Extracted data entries

◆ ◆ ◆ ◆ ◆

-- ==== Sys2Proof/Machine/Sha.lean ====
section
/-!
DEFINITION. The digest that the measurement registers extend with (R465, R466), over lists of bytes.
Its constants are computed from what they stand for: the fractions of the roots of the first primes.
-/

namespace Sys2Proof.Machine.Sha

abbrev W := BitVec 32

/-- The largest `r` whose `k`-th power is at most `n`, found bit by bit from bit `b - 1` down. -/
def rootFrom (k n : Nat) : Nat → Nat → Nat
  | 0, r => r
  | b + 1, r => rootFrom k n b (if (r + 2 ^ b) ^ k ≤ n then r + 2 ^ b else r)

/-- The first 32 bits of the fraction of the `k`-th root of `p`, for a root below 8. -/
def rootFraction (k p : Nat) : W := BitVec.ofNat 32 (rootFrom k (p * 2 ^ (32 * k)) 35 0)

/-- The primes up to 311: the first 64. -/
def primes : List Nat := (List.range 312).filter fun n => 2 ≤ n && (List.range 18).all fun d => d < 2 || n % d != 0 || n == d

/-- One constant for each round. -/
def cubeFractions : List W := primes.map (rootFraction 3)

/-- The exclusive or of several rotations of one word. -/
def spin (rs : List Nat) (x : W) : W := rs.foldr (fun r y => x.rotateRight r ^^^ y) 0

/-- The eight words a digest is built in. -/
structure Chain where
  a : W
  b : W
  c : W
  d : W
  e : W
  f : W
  g : W
  h : W
  deriving DecidableEq, Repr

def Chain.list (v : Chain) : List W := [v.a, v.b, v.c, v.d, v.e, v.f, v.g, v.h]

/-- A chain whose words are `f 0` to `f 7`. -/
def Chain.of (f : Nat → W) : Chain := ⟨f 0, f 1, f 2, f 3, f 4, f 5, f 6, f 7⟩

/-- The chain before the first block. -/
def Chain.initial : Chain := Chain.of fun i => rootFraction 2 (primes.getD i 0)

def Chain.add (u v : Chain) : Chain := Chain.of fun i => u.list.getD i 0 + v.list.getD i 0

/-- One round, `x` the sum of the round's constant and message word. -/
def Chain.turn (v : Chain) (x : W) : Chain :=
  let chosen := v.g ^^^ (v.e &&& (v.f ^^^ v.g))
  let most := (v.a &&& v.b) ||| (v.c &&& (v.a ||| v.b))
  let up := x + v.h + chosen + spin [6, 11, 25] v.e
  { v with a := up + most + spin [2, 13, 22] v.a, b := v.a, c := v.b, d := v.c, e := up + v.d, f := v.e, g := v.f, h := v.g }

/-- The message word that comes sixteen places after the first of `ws`, the sixteen words before it. -/
def laterWord (ws : List W) : W :=
  let p := ws.getD 1 0
  let q := ws.getD 14 0
  ws.getD 0 0 + ws.getD 9 0 + (spin [7, 18] p ^^^ p >>> 3) + (spin [17, 19] q ^^^ q >>> 10)

/-- One round for each constant, over a window of sixteen message words that moves on a word a round. -/
def rounds : List W → List W → Chain → Chain
  | [], _, v => v
  | k :: ks, ws, v => rounds ks (ws.drop 1 ++ [laterWord ws]) (v.turn (k + ws.getD 0 0))

/-- The chain after one block of sixty-four bytes. -/
def Chain.absorb (v : Chain) (bs : List Byte) : Chain :=
  v.add (rounds cubeFractions ((List.range 16).map fun i => BitVec.ofNat 32 (ofBytes ((bs.drop (4 * i)).take 4).reverse)) v)

/-- The digest of a message, byte 0 first: a one bit, zeros and the length in bits fill its last block. PRESUMED: log entry 104. -/
def digest (m : List Byte) : List Byte :=
  let p := m ++ 128 :: List.replicate ((119 - m.length % 64) % 64) 0 ++ (bytesOf (8 * m.length) 8).reverse
  let v := (List.range (p.length / 64)).foldl (fun v i => v.absorb ((p.drop (64 * i)).take 64)) Chain.initial
  v.list.flatMap fun w => (bytesOf w.toNat 4).reverse

end Sys2Proof.Machine.Sha
end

◆ ◆ ◆ ◆ ◆

* [Instructions for the task]
None of the records may be left out; each is to be restated exactly.

* [Problem solution]
-- ==== Sys2Proof/Machine/Sha.lean ====
section
/-!
DEFINITION. The digest that the measurement registers extend with (R465, R466), over lists of bytes.
Its constants are computed from what they stand for: the fractions of the roots of the first primes.
-/

namespace Sys2Proof.Machine.Sha

abbrev W := BitVec 32

/-- The largest `r` whose `k`-th power is at most `n`, found bit by bit from bit `b - 1` down. -/
def rootFrom (k n : Nat) : Nat → Nat → Nat
  | 0, r => r
  | b + 1, r => rootFrom k n b (if (r + 2 ^ b) ^ k ≤ n then r + 2 ^ b else r)

/-- The first 32 bits of the fraction of the `k`-th root of `p`, for a root below 8. -/
def rootFraction (k p : Nat) : W := BitVec.ofNat 32 (rootFrom k (p * 2 ^ (32 * k)) 35 0)

/-- The primes up to 311: the first 64. -/
def primes : List Nat := (List.range 312).filter fun n => 2 ≤ n && (List.range 18).all fun d => d < 2 || n % d != 0 || n == d

/-- One constant for each round. -/
def cubeFractions : List W := primes.map (rootFraction 3)

/-- The exclusive or of several rotations of one word. -/
def spin (rs : List Nat) (x : W) : W := rs.foldr (fun r y => x.rotateRight r ^^^ y) 0

/-- The eight words a digest is built in. -/
structure Chain where
  a : W
  b : W
  c : W
  d : W
  e : W
  f : W
  g : W
  h : W
  deriving DecidableEq, Repr

def Chain.list (v : Chain) : List W := [v.a, v.b, v.c, v.d, v.e, v.f, v.g, v.h]

/-- A chain whose words are `f 0` to `f 7`. -/
def Chain.of (f : Nat → W) : Chain := ⟨f 0, f 1, f 2, f 3, f 4, f 5, f 6, f 7⟩

/-- The chain before the first block. -/
def Chain.initial : Chain := Chain.of fun i => rootFraction 2 (primes.getD i 0)

def Chain.add (u v : Chain) : Chain := Chain.of fun i => u.list.getD i 0 + v.list.getD i 0

/-- One round, `x` the sum of the round's constant and message word. -/
def Chain.turn (v : Chain) (x : W) : Chain :=
  let chosen := v.g ^^^ (v.e &&& (v.f ^^^ v.g))
  let most := (v.a &&& v.b) ||| (v.c &&& (v.a ||| v.b))
  let up := x + v.h + chosen + spin [6, 11, 25] v.e
  { v with a := up + most + spin [2, 13, 22] v.a, b := v.a, c := v.b, d := v.c, e := up + v.d, f := v.e, g := v.f, h := v.g }

/-- The message word that comes sixteen places after the first of `ws`, the sixteen words before it. -/
def laterWord (ws : List W) : W :=
  let p := ws.getD 1 0
  let q := ws.getD 14 0
  ws.getD 0 0 + ws.getD 9 0 + (spin [7, 18] p ^^^ p >>> 3) + (spin [17, 19] q ^^^ q >>> 10)

/-- One round for each constant, over a window of sixteen message words that moves on a word a round. -/
def rounds : List W → List W → Chain → Chain
  | [], _, v => v
  | k :: ks, ws, v => rounds ks (ws.drop 1 ++ [laterWord ws]) (v.turn (k + ws.getD 0 0))

/-- The chain after one block of sixty-four bytes. -/
def Chain.absorb (v : Chain) (bs : List Byte) : Chain :=
  v.add (rounds cubeFractions ((List.range 16).map fun i => BitVec.ofNat 32 (ofBytes ((bs.drop (4 * i)).take 4).reverse)) v)

/-- The digest of a message, byte 0 first: a one bit, zeros and the length in bits fill its last block. PRESUMED: log entry 104. -/
def digest (m : List Byte) : List Byte :=
  let p := m ++ 128 :: List.replicate ((119 - m.length % 64) % 64) 0 ++ (bytesOf (8 * m.length) 8).reverse
  let v := (List.range (p.length / 64)).foldl (fun v i => v.absorb ((p.drop (64 * i)).take 64)) Chain.initial
  v.list.flatMap fun w => (bytesOf w.toNat 4).reverse

end Sys2Proof.Machine.Sha
end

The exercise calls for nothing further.